Top Investment Biases to Avoid
Psychologists have identified a number of types of bias that are relevant to investors:
- Representative bias can cause snap judgments based on a situation’s similarity to a past event.
- Cognitive dissonance leads to an avoidance of uncomfortable facts that contradict one’s convictions.
- Illusion of control bias is a cognitive belief where investors overestimate their ability to influence outcomes.
- Home country bias and familiarity bias lead to an avoidance of anything outside one’s comfort zone.
- Confirmation bias describes how people naturally favor information that confirms their previously existing beliefs.
- Three types of bias—mood, optimism or pessimism, and overconfidence biases—add emotion and irrationality to decision making.
- The endowment effect makes people overvalue their possessions solely because they own them.
- Status quo bias is resistance to change.
- Outcome bias assumes a future result will happen based on previous events without regarding how those past events developed.
- Reference point bias and anchoring bias are tendencies to value a thing in comparison to another thing rather than independently.
- The law of small numbers is the reliance on a too-small sample size to make a decision.
- Mental accounting is an irrational attitude towards spending and valuing money.
- The disposition effect is the tendency to sell investments that are doing well and hang onto losers.

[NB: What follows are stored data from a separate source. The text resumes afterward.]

/-- A word after a SCRUB: repaired if it was CORRECTED, in the SCRUB's own line. -/
theorem word_of_scrub (h : s.seq.cycle = some (.scrub r l)) {t : State} (ha : t.array = s.arrayAfterCycle fun _ => true)
    (hp : t.powerOns = s.powerOns) (r' : Rank) (l' : RankLine) (w : Fin 4) :
    t.word r' l' w = if r' = r ∧ l' = l ∧ (s.word r l w).outcome = .corrected then freshWord (s.word r l w).handed
      else s.word r' l' w := by
  have hplanned : s.wordPlanned w =
      if (s.word r l w).outcome = .corrected then some (freshWord (s.word r l w).handed) else none := by
    rw [State.wordPlanned, h]
    rfl
  rw [State.word_of_arrayAfterCycle ha hp, h, hplanned]
  by_cases hline : r' = r ∧ l' = l
  · obtain ⟨rfl, rfl⟩ := hline
    by_cases ho : (s.word r' l' w).outcome = .corrected
    · simp [ho, Cycle.target]
    · simp [ho]
  · rw [if_neg, if_neg fun hc => hline ⟨hc.1, hc.2.1⟩]
    rintro ⟨heq, -⟩
    cases heq
    exact hline ⟨rfl, rfl⟩

/-- The pointer's advance depends on the active set and the scrubber alone. -/
theorem State.advancePointer_scr_congr {t : State} (hcfg : t.cfg = s.cfg) (hscr : t.scr = s.scr) :
    t.advancePointer.scr = s.advancePointer.scr := by
  have hown : t.advancePointer.scr = ({ s with cfg := t.cfg, scr := t.scr } : State).advancePointer.scr := by
    unfold State.advancePointer
    dsimp only
    split
    · rfl
    · split <;> rfl
  rw [hown, hcfg, hscr]

theorem State.finishScrub_scr (s : State) (r : Rank) (l : RankLine) : (s.finishScrub r l).scr = s.advancePointer.scr := by
  unfold State.finishScrub
  exact State.advancePointer_scr_congr (by simp) (by simp)

theorem State.advancePointer_of_more (h : s.scr.line.toNat + 1 < s.cfg.active.ranks[s.scr.rank].size.lines) :
    s.advancePointer.scr = { s.scr with line := s.scr.line + 1 } := by
  rw [State.advancePointer, if_pos h]

theorem State.advancePointer_of_next (h : s.cfg.active.ranks[s.scr.rank].size.lines ≤ s.scr.line.toNat + 1) {m : Rank}
    (hm : s.cfg.active.nextRank s.scr.rank = some m) : s.advancePointer.scr = { s.scr with rank := m, line := 0 } := by
  rw [State.advancePointer, if_neg (Nat.not_lt.2 h), hm]

theorem State.advancePointer_of_last (h : s.cfg.active.ranks[s.scr.rank].size.lines ≤ s.scr.line.toNat + 1)
    (hm : s.cfg.active.nextRank s.scr.rank = none) : s.advancePointer.scr =
      { s.scr with rank := s.cfg.active.lowestRank, line := 0, passCount := s.scr.passCount + 1 } := by
  rw [State.advancePointer, if_neg (Nat.not_lt.2 h), hm]

end Scrub

/-- Settles O41: the CORRECTED words are written back and counted, the UNCORRECTABLE ones reported. -/
theorem scrubWritesAndReports : Obligations.ScrubWritesAndReports := by
  intro s r l line bad k h hline hbad hk
  have hset : s.wordsFound r l .uncorrectable = bad := (wordsFound_isWordSet s r l .uncorrectable).unique hbad
  have hcount : countWords (s.wordsFound r l .corrected) = k :=
    (countWords_eq_card (wordsFound_isWordSet s r l .corrected)).trans hk.symm
  obtain ⟨t, ht⟩ : ∃ t, t = s.beginEvent.finishScrub r l := ⟨_, rfl⟩
  have hframe := State.finishScrub_frame s.beginEvent r l
  rw [← ht] at hframe
  have harray : t.array = s.arrayAfterCycle fun _ => true := by rw [hframe]; rfl
  have hpower : t.powerOns = s.powerOns := by rw [hframe]; rfl
  have hchk : t.chk = s.chk.set r (addSaturating s.chk[r] k) := by
    rw [← hcount, ht]
    exact State.finishScrub_chk _ _ _
  have hself : t.chk[r] = addSaturating s.chk[r] k := by
    rw [hchk]
    exact Vector.getElem_set_self _
  have hword := word_of_scrub h harray hpower
  refine ⟨t, t.array, t.flg, t.chk, t.scr, ?_, ?_, fun w hw => ?_, fun r' l' w hne => ?_, ?_, fun n hn => ?_, ?_⟩
  · rw [exec_scrubCompletion_of_scrub h, ht]
  · rw [harray]
    exact hframe
  · rw [hword, if_pos ⟨rfl, rfl, hw⟩]
  · rw [hword, if_neg hne]
  · rw [hself, addSaturating_toNat]
  · rw [hchk]
    exact getElem_set_of_ne s.chk hn _
  · rw [hself, ← hcount, ← hset, ht, ← Settings.lineOf_eq hline]
    exact State.finishScrub_flg _ _ _

/-- Settles O42: the pointer's advance, with the next and the lowest enabled rank named. -/
theorem scrubAdvancesPointer : Obligations.ScrubAdvancesPointer := by
  intro s r l h
  refine ⟨_, exec_scrubCompletion_of_scrub h, ?_⟩
  rw [State.finishScrub_scr]
  refine ⟨fun hmore => State.advancePointer_of_more (s := s.beginEvent) hmore, fun hlast => ⟨fun m hm => ?_,
    fun m hnone hm => ?_⟩⟩
  · exact State.advancePointer_of_next (s := s.beginEvent) hlast (Settings.nextRank_some hm)
  · rw [← Settings.lowestRank_eq hm]
    exact State.advancePointer_of_last (s := s.beginEvent) hlast (Settings.nextRank_none hnone)

/-! ## The mode becoming RUN (R123, R133) -/

section BecomeRun

variable {s : State}

theorem State.startScrub_eq (s : State) : s.startScrub = { s with scr := s.scrubStarted } := by
  unfold State.startScrub State.scrubStarted
  split <;> rfl

theorem State.enterHoldup_eq (s : State) :
    s.enterHoldup = { s with
      mdc := s.holdupEntered, scr := s.scrubStopped
      cfg := if s.cfg.pending then { s.cfg with pending := false, outcome := .cancelled } else s.cfg } := by
  have hcfg := s.enterHoldup_cfg
  rw [State.enterHoldup_frame] at hcfg ⊢
  exact congrArg (fun c : ConfigStore => { s with mdc := s.holdupEntered, scr := s.scrubStopped, cfg := c }) hcfg

/-- With PWARN_N deasserted the mode becomes RUN, and the scrub timer starts if scrub is enabled. -/
theorem State.becomeRun_of_calm (h : s.pins.pwarn = false) :
    s.becomeRun = { s with mdc := { s.mdc with mode := .run }, scr := s.scrubStarted } := by
  have ht : (s.setMode .run).startScrub.pins.pwarn = false := by rw [State.startScrub_frame]; exact h
  unfold State.becomeRun
  rw [if_neg (ne_true_of_eq_false ht), State.startScrub_eq]
  rfl

/-- With PWARN_N asserted and no commit pending, HOLDUP is entered at once. -/
theorem State.becomeRun_of_warned (h : s.pins.pwarn = true) (hc : s.cfg.pending = false) :
    s.becomeRun = { s with mdc := s.holdupEntered, scr := s.scrubStopped } := by
  have hscr := s.becomeRun_scr
  have hmdc := s.becomeRun_mdc
  have hcfg := s.becomeRun_cfg
  rw [if_pos h] at hscr hmdc
  rw [hc, Bool.and_false, if_neg Bool.false_ne_true] at hcfg
  rw [State.becomeRun_frame, hscr, hmdc, hcfg]
  rfl

end BecomeRun

/-! ## FILL (R72, R153, R154) -/

section Fill

variable {s : State} {r : Rank} {l : RankLine}

theorem exec_fillCompletion_of_fill (h : s.seq.cycle = some (.fill r l)) :
    exec .fillCompletion s = .next s.beginEvent.finishWords.endCycle.advanceFill := by
  show execFillCompletion s = _
  simp only [execFillCompletion, State.beginEvent_seq, h]

/-- A word after a FILL: zero in the FILL's own line. -/
theorem word_of_fill (h : s.seq.cycle = some (.fill r l)) {t : State} (ha : t.array = s.arrayAfterCycle fun _ => true)
    (hp : t.powerOns = s.powerOns) (r' : Rank) (l' : RankLine) (w : Fin 4) :
    t.word r' l' w = if r' = r ∧ l' = l then freshWord 0 else s.word r' l' w := by
  have hplanned : s.wordPlanned w = some (freshWord 0) := by
    rw [State.wordPlanned, h]
    rfl
  rw [State.word_of_arrayAfterCycle ha hp, h, hplanned]
  refine if_congr ?_ rfl rfl
  simp only [Option.bind_some, Cycle.target, Option.some.injEq, Prod.mk.injEq, and_true, eq_comm]

theorem State.advanceFill_of_more (h : s.mdc.fillLine.toNat + 1 < s.cfg.active.ranks[s.mdc.fillRank].size.lines) :
    s.advanceFill = { s with mdc := { s.mdc with fillLine := s.mdc.fillLine + 1 } } := if_pos h

theorem State.advanceFill_of_next (h : s.cfg.active.ranks[s.mdc.fillRank].size.lines ≤ s.mdc.fillLine.toNat + 1) {m : Rank}
    (hm : s.cfg.active.nextRank s.mdc.fillRank = some m) :
    s.advanceFill = { s with mdc := { s.mdc with fillRank := m, fillLine := 0 } } := by
  rw [State.advanceFill, if_neg (Nat.not_lt.2 h), hm]

theorem State.advanceFill_of_last (h : s.cfg.active.ranks[s.mdc.fillRank].size.lines ≤ s.mdc.fillLine.toNat + 1)
    (hm : s.cfg.active.nextRank s.mdc.fillRank = none) : s.advanceFill = s.endFill := by
  rw [State.advanceFill, if_neg (Nat.not_lt.2 h), hm]

theorem State.advanceFill_cfg (h : s.cfg.pending = false) : s.advanceFill.cfg = s.cfg := by
  unfold State.advanceFill State.endFill
  split
  · rfl
  split
  · rfl
  · rw [State.becomeRun_cfg, h, Bool.and_false, if_neg Bool.false_ne_true]

end Fill

/-- Settles O43: the four zero words, and the fill pointer's advance or the end of the fill. -/
theorem fillCompletes : Obligations.FillCompletes := by
  intro s r l h hpending
  obtain ⟨u, hu⟩ : ∃ u, u = s.beginEvent.finishWords.endCycle := ⟨_, rfl⟩
  obtain ⟨t, ht⟩ : ∃ t, t = u.advanceFill := ⟨_, rfl⟩
  have hcfg : u.cfg = s.cfg := by rw [hu]; rfl
  have htcfg : t.cfg = s.cfg := by rw [ht, State.advanceFill_cfg (by rw [hcfg]; exact hpending), hcfg]
  have hframe : t = { s.sending [] [] with
      array := s.arrayAfterCycle fun _ => true, mdc := t.mdc, scr := t.scr, seq := { s.seq with cycle := none } } := by
    have hadvance := u.advanceFill_frame
    rw [← ht, htcfg, hu] at hadvance
    exact hadvance
  have harray : t.array = s.arrayAfterCycle fun _ => true := by rw [hframe]
  have hpower : t.powerOns = s.powerOns := by rw [hframe]; rfl
  have hword := word_of_fill h harray hpower
  refine ⟨t, t.array, t.mdc, t.scr, ?_, ?_, fun w => ?_, fun r' l' w hne => ?_, fun hmore => ?more, fun hlast =>
    ⟨fun m hm => ?next, fun hnone => ?_⟩⟩
  · rw [exec_fillCompletion_of_fill h, ht, hu]
  · rw [harray]
    exact hframe
  · rw [hword, if_pos ⟨rfl, rfl⟩]
  · rw [hword, if_neg hne]
  case more =>
    rw [ht, hu, State.advanceFill_of_more (by exact hmore)]
    exact ⟨rfl, rfl⟩
  case next =>
    rw [ht, hu, State.advanceFill_of_next (by exact hlast) (by exact Settings.nextRank_some hm)]
    exact ⟨rfl, rfl⟩
  rw [ht, hu, State.advanceFill_of_last (by exact hlast) (by exact Settings.nextRank_none hnone)]
  refine ⟨fun hcalm => ?run, fun hwarned => ?holdup⟩
  case run =>
    rw [State.endFill, State.becomeRun_of_calm (by exact hcalm)]
    exact ⟨rfl, rfl⟩
  case holdup =>
    rw [State.endFill, State.becomeRun_of_warned (by exact hwarned) (by exact hpending)]
    exact ⟨rfl, rfl⟩

end Sys2Proof.Machine

/-! # The mode operations, the hold-up expiry, the power warning and the commit

The completions that change the mode (R73, R75, R87, R129, R132, R152), the expiry of the hold-up timer (R127), the changes
of level on PWARN_N (Table 8-2) and the application of a commit at the quiet point (R143, R144). -/

namespace Sys2Proof.Machine

/-! ## The end of INIT (R152) -/

section EndInit

variable {s : State}

theorem State.startTicks_timer (s : State) (n : Rank) :
    s.startTicks.rfs[n].timer = s.freshTimer s.cfg.active.ranks[n].enable s.cfg.active.refreshInterval.toNat := by
  simp only [State.startTicks, Fin.getElem_fin, Vector.getElem_ofFn]
  rfl

theorem exec_powerUpCompletion_of_init (hmode : s.mdc.mode = .init) (hc : s.seq.cycle = some .powerUp) :
    exec .powerUpCompletion s = .next (s.beginEvent.endCycle.setCondition .active).endInit := by
  show execPowerUpCompletion s = _
  simp only [execPowerUpCompletion, State.beginEvent_seq, hc]
  exact congrArg Host.Outcome.next (if_pos hmode)

theorem exec_selfRefreshExitCompletion (hc : s.seq.cycle = some .selfRefreshExit) :
    exec .selfRefreshExitCompletion s = .next (s.beginEvent.endCycle.setCondition .active).finishExit := by
  show execSelfRefreshExitCompletion s = _
  simp only [execSelfRefreshExitCompletion, State.beginEvent_seq, hc]

theorem State.finishExit_of_init (h : s.mdc.mode = .init) : s.finishExit = s.endInit := by
  rw [State.finishExit, h]

theorem State.finishExit_of_resume (h : s.mdc.mode = .resume) : s.finishExit = s.clearDebts.startTicks.becomeRun := by
  rw [State.finishExit, h]

theorem State.endInit_of_unfilled (h : s.mdc.record.fillComplete = false) :
    s.endInit = s.startTicks.raiseReady.startFill := if_neg (ne_true_of_eq_false h)

theorem State.endInit_of_filled (h : s.mdc.record.fillComplete = true) :
    s.endInit = s.startTicks.raiseReady.becomeRun := if_pos h

end EndInit

/-- Settles O44: the first operation ends INIT, into FILL or into RUN by the fill, and from RUN into HOLDUP by PWARN_N. -/
theorem initEnds : Obligations.InitEnds := by
  intro s hmode hpending
  refine ⟨s.startTicks.rfs, fun n => ⟨s.startTicks_debt n, s.startTicks_timer n⟩, fun i hi => ?_⟩
  have hexec : exec i s = .next (s.beginEvent.endCycle.setCondition .active).endInit := by
    rcases hi with ⟨rfl, hc⟩ | ⟨rfl, hc⟩
    · exact exec_powerUpCompletion_of_init hmode hc
    · rw [exec_selfRefreshExitCompletion hc, State.finishExit_of_init (by exact hmode)]
  rw [hexec]
  refine ⟨fun m hfill hm => ?fill, fun hfill hcalm => ?run, fun hfill hwarned => ?holdup⟩
  case fill =>
    rw [State.endInit_of_unfilled (by exact hfill), ← Settings.lowestRank_eq hm]
    rfl
  case run =>
    rw [State.endInit_of_filled (by exact hfill), State.becomeRun_of_calm (by exact hcalm)]
    rfl
  case holdup =>
    rw [State.endInit_of_filled (by exact hfill), State.becomeRun_of_warned (by exact hwarned) (by exact hpending)]
    rfl

/-- Settles O46: the exit clears the debts, restarts the ticks, and the mode becomes RUN, or HOLDUP by PWARN_N. -/
theorem resumeEnds : Obligations.ResumeEnds := by
  intro s hmode hc hpending
  have hdebt : ∀ n : Rank, s.clearDebts.rfs[n].debt = 0 := fun n => by
    simp only [State.clearDebts, Fin.getElem_fin, Vector.getElem_map]
  refine ⟨s.clearDebts.startTicks.rfs, fun n => ⟨(s.clearDebts.startTicks_debt n).trans (hdebt n),
    s.clearDebts.startTicks_timer n⟩, ?_⟩
  rw [exec_selfRefreshExitCompletion hc, State.finishExit_of_resume (by exact hmode)]
  refine ⟨fun hcalm => ?run, fun hwarned => ?holdup⟩
  case run =>
    rw [State.becomeRun_of_calm (by exact hcalm)]
    rfl
  case holdup =>
    rw [State.becomeRun_of_warned (by exact hwarned) (by exact hpending)]
    rfl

- Attachment bias is a blurring of judgment when one’s own interests or a related person’s interests are involved.
- Changing risk preference is the gambler’s fatal flaw: A small risk, no matter what the outcome, creates a willingness to take on greater and greater risks.
- Media bias and internet information bias represent uncritical acceptance of widely reported opinions and assumptions.
Real-World Bias: Investing Errors to Watch Out for
Bias can be seen in the way people invest. For example, endowment bias can lead investors to overestimate the value of an investment simply because they bought it. If the investment loses money, they insist they’re right and the market will surely correct its error. They may reinforce this belief by reviewing all the reasons it was worth what they paid, ignoring why its value fell. An investor with implicit bias might bypass an otherwise profitable investment based on negative biases about where the company is located or its stance on public issues.
Rational investors review all positive and negative data to make objective investment decisions.
The Bottom Line
Bias is an irrational assumption or belief that affects the ability to make a decision based on facts and evidence. Bias in investing can cloud judgment and lead to poor decisions.
Recognizing and controlling cognitive and emotional biases leads to rational, data-driven investment decisions. Also, understanding and addressing common biases—types include confirmation bias, the endowment effect, and home country bias—can improve investment outcomes.
Investors should continuously review all available evidence, both positive and negative, to avoid being influenced by bias. Striving for objectivity and maintaining skepticism of widely reported opinions should improve investors’ decision making.